▼
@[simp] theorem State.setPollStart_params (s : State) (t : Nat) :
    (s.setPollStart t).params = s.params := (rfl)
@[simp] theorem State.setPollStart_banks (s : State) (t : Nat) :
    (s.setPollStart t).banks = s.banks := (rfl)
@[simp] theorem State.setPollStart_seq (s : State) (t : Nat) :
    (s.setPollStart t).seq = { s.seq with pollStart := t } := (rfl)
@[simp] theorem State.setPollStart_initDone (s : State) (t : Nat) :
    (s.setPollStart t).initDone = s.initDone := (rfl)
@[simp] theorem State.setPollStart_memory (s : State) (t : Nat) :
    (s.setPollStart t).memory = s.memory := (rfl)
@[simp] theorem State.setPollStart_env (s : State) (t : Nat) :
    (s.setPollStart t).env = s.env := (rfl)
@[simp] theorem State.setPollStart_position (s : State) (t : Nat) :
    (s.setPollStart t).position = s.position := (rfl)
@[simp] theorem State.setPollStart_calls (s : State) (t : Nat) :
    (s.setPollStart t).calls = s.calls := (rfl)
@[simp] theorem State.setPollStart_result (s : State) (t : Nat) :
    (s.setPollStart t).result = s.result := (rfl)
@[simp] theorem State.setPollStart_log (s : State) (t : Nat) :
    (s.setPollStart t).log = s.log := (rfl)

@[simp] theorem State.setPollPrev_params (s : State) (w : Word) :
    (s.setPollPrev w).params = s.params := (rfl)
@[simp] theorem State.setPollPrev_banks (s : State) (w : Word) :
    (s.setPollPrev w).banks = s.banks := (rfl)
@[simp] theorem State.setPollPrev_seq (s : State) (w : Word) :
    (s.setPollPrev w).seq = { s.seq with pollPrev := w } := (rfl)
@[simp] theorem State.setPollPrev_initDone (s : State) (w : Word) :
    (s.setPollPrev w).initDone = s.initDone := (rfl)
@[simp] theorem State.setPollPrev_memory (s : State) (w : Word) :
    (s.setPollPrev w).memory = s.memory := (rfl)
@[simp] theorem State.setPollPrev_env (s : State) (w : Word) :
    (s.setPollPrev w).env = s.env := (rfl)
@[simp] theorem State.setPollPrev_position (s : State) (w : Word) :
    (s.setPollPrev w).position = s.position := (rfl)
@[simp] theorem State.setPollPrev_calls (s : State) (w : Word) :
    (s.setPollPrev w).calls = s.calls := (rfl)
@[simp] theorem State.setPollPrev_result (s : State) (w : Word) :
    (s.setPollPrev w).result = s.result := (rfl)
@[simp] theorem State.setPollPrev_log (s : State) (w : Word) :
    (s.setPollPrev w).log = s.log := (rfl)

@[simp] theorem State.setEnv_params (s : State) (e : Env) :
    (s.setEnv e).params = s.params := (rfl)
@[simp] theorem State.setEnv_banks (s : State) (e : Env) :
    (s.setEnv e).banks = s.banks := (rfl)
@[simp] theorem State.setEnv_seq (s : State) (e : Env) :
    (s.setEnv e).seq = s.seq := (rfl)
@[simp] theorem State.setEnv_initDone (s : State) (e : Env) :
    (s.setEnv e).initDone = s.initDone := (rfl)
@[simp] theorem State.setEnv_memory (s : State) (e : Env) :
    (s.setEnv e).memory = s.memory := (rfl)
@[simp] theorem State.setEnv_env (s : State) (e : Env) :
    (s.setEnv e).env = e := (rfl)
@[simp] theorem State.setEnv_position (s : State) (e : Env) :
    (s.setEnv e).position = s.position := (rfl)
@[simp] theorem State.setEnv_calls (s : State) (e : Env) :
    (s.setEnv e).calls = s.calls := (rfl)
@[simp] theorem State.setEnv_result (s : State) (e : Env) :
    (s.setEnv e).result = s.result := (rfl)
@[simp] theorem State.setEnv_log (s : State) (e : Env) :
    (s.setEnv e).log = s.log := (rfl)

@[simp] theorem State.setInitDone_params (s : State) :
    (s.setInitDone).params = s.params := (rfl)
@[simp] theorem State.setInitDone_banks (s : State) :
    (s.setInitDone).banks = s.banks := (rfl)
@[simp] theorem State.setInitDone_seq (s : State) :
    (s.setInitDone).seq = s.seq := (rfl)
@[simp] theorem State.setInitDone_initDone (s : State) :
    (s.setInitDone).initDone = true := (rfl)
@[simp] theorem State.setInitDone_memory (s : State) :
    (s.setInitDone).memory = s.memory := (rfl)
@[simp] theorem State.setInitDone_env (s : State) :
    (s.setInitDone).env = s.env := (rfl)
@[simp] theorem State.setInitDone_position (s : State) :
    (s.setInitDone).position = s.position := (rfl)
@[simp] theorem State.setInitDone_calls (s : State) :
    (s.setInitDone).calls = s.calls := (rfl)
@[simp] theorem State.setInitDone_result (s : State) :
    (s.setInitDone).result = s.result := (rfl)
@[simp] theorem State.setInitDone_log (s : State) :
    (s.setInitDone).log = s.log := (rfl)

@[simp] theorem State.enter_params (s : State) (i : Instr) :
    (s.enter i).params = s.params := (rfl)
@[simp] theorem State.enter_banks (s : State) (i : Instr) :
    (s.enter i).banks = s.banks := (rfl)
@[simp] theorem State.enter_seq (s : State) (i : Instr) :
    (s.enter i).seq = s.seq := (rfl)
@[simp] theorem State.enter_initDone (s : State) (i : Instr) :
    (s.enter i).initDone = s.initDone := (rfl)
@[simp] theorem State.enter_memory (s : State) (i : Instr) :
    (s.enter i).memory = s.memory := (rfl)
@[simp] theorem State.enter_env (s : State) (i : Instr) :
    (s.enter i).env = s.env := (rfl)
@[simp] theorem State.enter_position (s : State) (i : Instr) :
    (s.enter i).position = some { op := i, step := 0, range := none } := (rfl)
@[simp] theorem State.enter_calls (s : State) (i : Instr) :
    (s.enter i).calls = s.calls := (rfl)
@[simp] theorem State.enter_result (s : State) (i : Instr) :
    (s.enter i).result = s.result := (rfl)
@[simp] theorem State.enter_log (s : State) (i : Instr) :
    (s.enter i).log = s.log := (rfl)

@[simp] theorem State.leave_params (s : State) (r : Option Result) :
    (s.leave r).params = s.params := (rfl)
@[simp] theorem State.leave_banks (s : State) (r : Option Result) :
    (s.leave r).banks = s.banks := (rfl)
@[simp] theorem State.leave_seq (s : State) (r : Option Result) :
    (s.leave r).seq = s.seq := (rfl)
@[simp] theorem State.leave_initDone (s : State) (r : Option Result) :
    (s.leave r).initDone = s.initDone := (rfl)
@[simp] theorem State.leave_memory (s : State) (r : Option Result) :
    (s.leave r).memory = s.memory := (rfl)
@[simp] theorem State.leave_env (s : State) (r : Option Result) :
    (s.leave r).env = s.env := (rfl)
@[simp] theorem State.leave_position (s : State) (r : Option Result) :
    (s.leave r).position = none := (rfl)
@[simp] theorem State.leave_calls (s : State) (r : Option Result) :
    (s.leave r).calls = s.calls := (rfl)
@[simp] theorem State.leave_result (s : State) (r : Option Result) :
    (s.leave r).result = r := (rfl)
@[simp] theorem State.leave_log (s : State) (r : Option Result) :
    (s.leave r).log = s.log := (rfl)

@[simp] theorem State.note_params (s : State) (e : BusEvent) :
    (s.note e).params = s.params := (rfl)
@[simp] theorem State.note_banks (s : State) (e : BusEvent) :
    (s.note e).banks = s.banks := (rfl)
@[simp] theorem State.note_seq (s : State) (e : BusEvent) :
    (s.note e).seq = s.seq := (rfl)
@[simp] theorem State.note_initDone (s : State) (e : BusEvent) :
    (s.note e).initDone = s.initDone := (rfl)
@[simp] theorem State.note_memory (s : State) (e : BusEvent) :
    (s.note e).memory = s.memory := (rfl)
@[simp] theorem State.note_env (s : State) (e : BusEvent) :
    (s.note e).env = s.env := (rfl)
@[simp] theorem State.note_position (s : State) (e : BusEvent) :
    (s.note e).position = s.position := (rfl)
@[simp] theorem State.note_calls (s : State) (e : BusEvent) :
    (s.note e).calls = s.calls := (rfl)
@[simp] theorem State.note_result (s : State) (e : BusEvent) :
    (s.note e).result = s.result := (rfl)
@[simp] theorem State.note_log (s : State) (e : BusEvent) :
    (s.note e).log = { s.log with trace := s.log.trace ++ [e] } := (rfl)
▲
▸ PROBLEM DETAILS
Using the records above, write out exactly the lines between the one holding "(s.note e).memory = s.memory := (rfl)" and the one holding "theorem State.note_result (s", inclusive; leave everything else out.

▸ TASK RESPONSE
    (s.note e).memory = s.memory := (rfl)
@[simp] theorem State.note_env (s : State) (e : BusEvent) :
    (s.note e).env = s.env := (rfl)
@[simp] theorem State.note_position (s : State) (e : BusEvent) :
    (s.note e).position = s.position := (rfl)
@[simp] theorem State.note_calls (s : State) (e : BusEvent) :
    (s.note e).calls = s.calls := (rfl)
@[simp] theorem State.note_result (s : State) (e : BusEvent) :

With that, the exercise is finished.